**TASK TO COMPLETE**.
Would you go through the records below and copy each line with the string "repeat"?

**DATA FOR REVIEW**.

____________________

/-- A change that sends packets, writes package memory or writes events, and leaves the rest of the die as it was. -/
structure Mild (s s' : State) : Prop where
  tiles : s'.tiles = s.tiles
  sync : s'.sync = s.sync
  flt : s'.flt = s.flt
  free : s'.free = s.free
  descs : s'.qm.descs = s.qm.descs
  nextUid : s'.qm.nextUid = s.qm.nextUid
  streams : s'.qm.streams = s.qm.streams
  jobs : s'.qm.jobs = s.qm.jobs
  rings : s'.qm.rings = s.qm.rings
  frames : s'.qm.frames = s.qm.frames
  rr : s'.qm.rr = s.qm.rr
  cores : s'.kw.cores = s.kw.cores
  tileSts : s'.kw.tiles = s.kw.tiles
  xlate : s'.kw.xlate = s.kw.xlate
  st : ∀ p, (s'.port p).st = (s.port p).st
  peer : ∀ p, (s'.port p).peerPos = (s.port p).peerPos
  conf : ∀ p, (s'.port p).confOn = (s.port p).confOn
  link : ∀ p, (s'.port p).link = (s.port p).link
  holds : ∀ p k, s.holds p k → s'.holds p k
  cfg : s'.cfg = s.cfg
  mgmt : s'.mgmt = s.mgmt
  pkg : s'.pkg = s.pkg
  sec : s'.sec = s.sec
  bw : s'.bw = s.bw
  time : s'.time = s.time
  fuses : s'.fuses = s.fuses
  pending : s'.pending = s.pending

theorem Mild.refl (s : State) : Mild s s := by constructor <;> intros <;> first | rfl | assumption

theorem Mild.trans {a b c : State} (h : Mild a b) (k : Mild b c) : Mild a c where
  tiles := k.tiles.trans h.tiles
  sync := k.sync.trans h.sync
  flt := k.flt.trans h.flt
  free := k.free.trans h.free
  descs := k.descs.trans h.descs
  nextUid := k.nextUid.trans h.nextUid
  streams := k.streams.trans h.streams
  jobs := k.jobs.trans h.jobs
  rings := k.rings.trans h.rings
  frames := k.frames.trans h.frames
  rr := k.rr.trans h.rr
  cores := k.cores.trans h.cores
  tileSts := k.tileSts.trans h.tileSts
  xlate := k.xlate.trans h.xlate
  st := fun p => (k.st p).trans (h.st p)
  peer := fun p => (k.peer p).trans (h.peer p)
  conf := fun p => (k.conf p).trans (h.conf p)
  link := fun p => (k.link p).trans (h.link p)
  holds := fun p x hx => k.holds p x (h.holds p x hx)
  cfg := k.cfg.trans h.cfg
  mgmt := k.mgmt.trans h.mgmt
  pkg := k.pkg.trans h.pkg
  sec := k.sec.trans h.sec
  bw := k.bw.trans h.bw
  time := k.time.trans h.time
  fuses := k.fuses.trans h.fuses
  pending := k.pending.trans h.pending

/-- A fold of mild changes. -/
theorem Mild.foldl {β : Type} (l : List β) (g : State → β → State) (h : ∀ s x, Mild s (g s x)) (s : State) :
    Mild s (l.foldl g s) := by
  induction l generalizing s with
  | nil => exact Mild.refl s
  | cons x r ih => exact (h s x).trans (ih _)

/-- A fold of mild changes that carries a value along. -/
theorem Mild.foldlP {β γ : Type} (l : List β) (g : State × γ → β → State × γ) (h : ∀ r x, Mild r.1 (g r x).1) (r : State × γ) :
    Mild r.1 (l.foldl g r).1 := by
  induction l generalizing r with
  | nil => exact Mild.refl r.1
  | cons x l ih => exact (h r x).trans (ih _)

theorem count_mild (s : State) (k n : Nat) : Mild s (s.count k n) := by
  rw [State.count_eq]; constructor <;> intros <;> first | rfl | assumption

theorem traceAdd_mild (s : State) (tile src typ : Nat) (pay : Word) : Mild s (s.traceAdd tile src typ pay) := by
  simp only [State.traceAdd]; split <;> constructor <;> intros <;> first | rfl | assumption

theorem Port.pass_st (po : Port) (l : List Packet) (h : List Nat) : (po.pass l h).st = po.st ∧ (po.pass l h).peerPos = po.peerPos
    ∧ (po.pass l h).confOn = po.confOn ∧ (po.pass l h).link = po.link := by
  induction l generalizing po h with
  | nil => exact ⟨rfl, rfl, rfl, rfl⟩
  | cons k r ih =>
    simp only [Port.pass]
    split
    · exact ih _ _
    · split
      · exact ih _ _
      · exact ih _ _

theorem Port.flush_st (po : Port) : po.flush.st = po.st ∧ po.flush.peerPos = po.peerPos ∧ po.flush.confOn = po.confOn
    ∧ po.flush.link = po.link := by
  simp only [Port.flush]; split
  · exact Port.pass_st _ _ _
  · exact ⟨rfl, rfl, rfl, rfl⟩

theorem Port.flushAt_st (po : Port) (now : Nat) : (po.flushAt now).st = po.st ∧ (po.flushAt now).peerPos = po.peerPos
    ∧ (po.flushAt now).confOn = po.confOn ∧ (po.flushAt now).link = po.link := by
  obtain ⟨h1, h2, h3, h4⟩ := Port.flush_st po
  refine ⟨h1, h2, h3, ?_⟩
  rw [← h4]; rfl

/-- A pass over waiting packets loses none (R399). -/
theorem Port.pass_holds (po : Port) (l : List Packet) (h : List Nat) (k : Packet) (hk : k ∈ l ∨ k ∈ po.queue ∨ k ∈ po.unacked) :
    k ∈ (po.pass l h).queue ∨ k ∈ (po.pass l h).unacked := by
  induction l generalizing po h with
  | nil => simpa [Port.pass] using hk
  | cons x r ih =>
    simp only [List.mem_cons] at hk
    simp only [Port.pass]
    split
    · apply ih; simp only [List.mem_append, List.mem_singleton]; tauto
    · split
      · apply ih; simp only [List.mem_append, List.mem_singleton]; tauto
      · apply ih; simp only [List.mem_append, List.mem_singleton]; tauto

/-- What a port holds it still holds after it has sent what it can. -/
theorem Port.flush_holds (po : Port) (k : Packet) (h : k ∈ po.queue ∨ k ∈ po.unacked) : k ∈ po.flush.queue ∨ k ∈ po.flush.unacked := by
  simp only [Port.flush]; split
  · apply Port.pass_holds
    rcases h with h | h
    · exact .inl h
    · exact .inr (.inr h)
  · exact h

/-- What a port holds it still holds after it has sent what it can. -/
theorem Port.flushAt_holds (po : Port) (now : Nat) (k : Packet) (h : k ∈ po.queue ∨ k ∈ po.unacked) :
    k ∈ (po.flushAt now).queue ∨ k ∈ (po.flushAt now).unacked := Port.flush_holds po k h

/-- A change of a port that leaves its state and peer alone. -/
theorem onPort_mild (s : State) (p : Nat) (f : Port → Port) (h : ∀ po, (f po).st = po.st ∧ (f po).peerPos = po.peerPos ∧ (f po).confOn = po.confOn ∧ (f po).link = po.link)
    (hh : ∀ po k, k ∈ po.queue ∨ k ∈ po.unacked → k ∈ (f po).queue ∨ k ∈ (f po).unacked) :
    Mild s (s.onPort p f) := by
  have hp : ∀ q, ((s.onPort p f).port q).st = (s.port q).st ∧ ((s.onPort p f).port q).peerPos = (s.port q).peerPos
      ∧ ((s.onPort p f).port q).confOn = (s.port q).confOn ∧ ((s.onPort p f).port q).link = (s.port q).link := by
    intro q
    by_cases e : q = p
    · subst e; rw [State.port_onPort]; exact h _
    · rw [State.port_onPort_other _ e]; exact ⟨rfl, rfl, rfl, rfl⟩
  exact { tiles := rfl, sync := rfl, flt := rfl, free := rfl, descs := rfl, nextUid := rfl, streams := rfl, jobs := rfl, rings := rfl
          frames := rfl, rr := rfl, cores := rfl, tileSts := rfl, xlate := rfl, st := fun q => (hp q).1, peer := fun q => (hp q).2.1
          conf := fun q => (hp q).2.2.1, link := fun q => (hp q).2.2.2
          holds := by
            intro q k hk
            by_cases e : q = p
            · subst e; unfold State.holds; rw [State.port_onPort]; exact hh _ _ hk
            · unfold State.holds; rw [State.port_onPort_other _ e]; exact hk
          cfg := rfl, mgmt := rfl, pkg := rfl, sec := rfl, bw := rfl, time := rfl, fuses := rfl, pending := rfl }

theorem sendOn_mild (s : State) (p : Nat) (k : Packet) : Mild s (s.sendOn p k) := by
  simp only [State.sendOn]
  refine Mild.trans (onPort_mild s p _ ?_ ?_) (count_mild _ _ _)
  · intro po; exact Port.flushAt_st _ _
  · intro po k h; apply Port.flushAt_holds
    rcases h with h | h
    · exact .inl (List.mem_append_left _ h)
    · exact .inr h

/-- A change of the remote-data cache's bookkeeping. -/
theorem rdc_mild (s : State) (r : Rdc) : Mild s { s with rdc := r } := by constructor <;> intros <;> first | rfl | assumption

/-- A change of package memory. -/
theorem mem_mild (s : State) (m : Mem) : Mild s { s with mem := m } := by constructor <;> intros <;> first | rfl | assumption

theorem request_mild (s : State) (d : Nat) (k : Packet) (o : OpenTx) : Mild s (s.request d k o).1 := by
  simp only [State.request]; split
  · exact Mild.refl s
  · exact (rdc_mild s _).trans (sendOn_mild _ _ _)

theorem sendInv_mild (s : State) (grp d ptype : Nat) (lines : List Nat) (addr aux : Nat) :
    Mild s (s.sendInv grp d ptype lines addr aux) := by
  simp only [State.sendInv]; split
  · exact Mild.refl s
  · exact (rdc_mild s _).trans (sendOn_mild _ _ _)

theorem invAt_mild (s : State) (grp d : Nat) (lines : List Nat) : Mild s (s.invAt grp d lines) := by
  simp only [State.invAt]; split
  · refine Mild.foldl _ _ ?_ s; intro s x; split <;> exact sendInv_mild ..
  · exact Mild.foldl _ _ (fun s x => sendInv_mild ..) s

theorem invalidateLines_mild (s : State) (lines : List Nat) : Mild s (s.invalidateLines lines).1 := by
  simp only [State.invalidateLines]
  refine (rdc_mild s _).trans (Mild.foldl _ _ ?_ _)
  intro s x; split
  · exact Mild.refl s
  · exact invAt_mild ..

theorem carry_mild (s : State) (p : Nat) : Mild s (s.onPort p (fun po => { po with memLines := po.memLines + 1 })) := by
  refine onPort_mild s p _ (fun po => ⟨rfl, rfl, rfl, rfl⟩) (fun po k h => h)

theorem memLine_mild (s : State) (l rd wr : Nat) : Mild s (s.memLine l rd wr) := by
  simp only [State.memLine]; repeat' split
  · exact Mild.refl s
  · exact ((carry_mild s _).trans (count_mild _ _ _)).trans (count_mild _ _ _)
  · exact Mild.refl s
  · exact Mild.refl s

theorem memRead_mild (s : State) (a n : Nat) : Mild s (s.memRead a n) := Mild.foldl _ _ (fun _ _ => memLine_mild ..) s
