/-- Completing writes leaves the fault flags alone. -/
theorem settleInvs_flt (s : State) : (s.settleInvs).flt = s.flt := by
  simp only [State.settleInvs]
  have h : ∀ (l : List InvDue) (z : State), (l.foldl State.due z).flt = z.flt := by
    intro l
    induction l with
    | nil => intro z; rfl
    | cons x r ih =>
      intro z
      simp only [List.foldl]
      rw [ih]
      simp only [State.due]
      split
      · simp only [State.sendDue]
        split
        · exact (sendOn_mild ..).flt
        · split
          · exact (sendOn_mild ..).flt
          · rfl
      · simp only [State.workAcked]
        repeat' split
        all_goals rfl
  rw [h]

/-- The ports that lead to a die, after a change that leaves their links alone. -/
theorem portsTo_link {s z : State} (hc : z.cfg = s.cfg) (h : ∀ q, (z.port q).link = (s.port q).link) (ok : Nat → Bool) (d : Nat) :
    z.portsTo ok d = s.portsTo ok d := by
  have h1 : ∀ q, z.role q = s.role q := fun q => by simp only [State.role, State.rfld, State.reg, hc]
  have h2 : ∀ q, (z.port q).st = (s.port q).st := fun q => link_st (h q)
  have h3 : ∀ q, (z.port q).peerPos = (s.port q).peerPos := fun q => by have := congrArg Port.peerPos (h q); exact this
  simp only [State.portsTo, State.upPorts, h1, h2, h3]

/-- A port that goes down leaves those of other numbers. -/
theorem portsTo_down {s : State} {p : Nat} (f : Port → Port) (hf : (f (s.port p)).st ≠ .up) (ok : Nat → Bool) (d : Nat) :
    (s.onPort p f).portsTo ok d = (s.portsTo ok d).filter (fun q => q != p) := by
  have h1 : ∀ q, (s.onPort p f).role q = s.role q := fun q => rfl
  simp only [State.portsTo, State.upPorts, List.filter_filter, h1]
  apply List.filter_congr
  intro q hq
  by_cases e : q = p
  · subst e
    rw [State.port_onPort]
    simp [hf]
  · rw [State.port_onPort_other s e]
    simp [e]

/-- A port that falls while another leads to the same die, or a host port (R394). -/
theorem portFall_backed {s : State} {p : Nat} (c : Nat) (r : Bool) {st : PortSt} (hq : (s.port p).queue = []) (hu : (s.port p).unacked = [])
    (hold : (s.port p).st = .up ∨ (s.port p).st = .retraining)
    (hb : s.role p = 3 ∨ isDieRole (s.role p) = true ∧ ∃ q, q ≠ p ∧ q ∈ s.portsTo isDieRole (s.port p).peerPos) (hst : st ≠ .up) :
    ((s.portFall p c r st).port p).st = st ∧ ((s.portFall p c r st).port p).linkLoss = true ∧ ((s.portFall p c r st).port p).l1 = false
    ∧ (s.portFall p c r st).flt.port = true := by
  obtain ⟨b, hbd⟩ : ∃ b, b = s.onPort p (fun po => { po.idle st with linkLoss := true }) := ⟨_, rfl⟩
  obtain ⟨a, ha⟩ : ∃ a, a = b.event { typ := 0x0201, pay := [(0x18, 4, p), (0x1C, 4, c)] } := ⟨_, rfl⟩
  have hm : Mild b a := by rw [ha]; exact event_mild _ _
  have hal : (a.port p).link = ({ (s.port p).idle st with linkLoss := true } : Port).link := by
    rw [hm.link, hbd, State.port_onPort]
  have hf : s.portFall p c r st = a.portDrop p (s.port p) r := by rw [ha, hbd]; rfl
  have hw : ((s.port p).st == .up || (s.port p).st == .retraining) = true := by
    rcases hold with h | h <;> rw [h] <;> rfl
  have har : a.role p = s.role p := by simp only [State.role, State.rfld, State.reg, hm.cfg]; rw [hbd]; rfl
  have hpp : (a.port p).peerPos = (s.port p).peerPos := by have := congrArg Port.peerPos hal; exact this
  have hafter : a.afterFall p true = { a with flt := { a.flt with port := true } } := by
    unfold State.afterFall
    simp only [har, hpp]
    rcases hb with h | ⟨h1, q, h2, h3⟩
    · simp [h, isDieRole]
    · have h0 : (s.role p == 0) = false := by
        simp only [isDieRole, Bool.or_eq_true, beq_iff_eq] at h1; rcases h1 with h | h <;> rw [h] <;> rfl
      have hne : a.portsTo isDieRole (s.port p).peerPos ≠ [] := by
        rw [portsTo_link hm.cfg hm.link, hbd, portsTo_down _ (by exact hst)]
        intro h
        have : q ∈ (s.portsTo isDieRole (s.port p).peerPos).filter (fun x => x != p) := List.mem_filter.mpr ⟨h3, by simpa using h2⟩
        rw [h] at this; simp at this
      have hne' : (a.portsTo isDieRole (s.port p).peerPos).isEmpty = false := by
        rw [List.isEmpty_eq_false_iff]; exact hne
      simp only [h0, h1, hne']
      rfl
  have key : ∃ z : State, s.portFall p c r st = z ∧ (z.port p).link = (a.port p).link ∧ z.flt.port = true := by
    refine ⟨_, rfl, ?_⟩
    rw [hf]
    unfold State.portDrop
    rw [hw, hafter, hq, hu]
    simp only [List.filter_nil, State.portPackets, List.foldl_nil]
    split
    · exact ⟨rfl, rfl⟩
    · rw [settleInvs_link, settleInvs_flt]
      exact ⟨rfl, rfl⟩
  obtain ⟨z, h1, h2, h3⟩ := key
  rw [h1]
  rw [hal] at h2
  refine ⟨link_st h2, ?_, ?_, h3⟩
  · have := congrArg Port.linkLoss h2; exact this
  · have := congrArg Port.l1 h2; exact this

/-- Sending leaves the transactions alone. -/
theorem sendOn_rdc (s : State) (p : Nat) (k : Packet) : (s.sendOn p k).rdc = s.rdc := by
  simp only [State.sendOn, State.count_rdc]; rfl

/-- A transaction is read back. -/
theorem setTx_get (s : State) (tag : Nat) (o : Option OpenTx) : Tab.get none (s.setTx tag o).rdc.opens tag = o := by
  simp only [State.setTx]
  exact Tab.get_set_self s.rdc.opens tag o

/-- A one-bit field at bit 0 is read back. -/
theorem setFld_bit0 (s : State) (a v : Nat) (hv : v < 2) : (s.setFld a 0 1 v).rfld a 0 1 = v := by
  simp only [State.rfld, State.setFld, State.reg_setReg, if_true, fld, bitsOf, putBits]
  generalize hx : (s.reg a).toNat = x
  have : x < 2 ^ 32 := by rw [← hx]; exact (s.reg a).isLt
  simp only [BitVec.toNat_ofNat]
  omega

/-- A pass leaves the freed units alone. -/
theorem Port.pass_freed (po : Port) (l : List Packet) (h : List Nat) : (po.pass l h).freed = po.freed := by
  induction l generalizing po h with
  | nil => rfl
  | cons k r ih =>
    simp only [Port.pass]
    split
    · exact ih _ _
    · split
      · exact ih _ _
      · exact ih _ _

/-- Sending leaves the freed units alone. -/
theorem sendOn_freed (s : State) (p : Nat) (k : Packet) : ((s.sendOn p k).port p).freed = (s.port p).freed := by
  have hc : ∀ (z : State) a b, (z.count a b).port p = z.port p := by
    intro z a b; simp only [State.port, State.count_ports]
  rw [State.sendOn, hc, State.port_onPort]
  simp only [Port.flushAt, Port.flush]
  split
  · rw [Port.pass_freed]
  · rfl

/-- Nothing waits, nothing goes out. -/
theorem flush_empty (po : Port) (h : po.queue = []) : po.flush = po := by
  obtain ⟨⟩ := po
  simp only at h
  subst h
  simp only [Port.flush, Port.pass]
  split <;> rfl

____________________

**OUTPUT**.
  simp only [State.memLine]; repeat' split
        repeat' split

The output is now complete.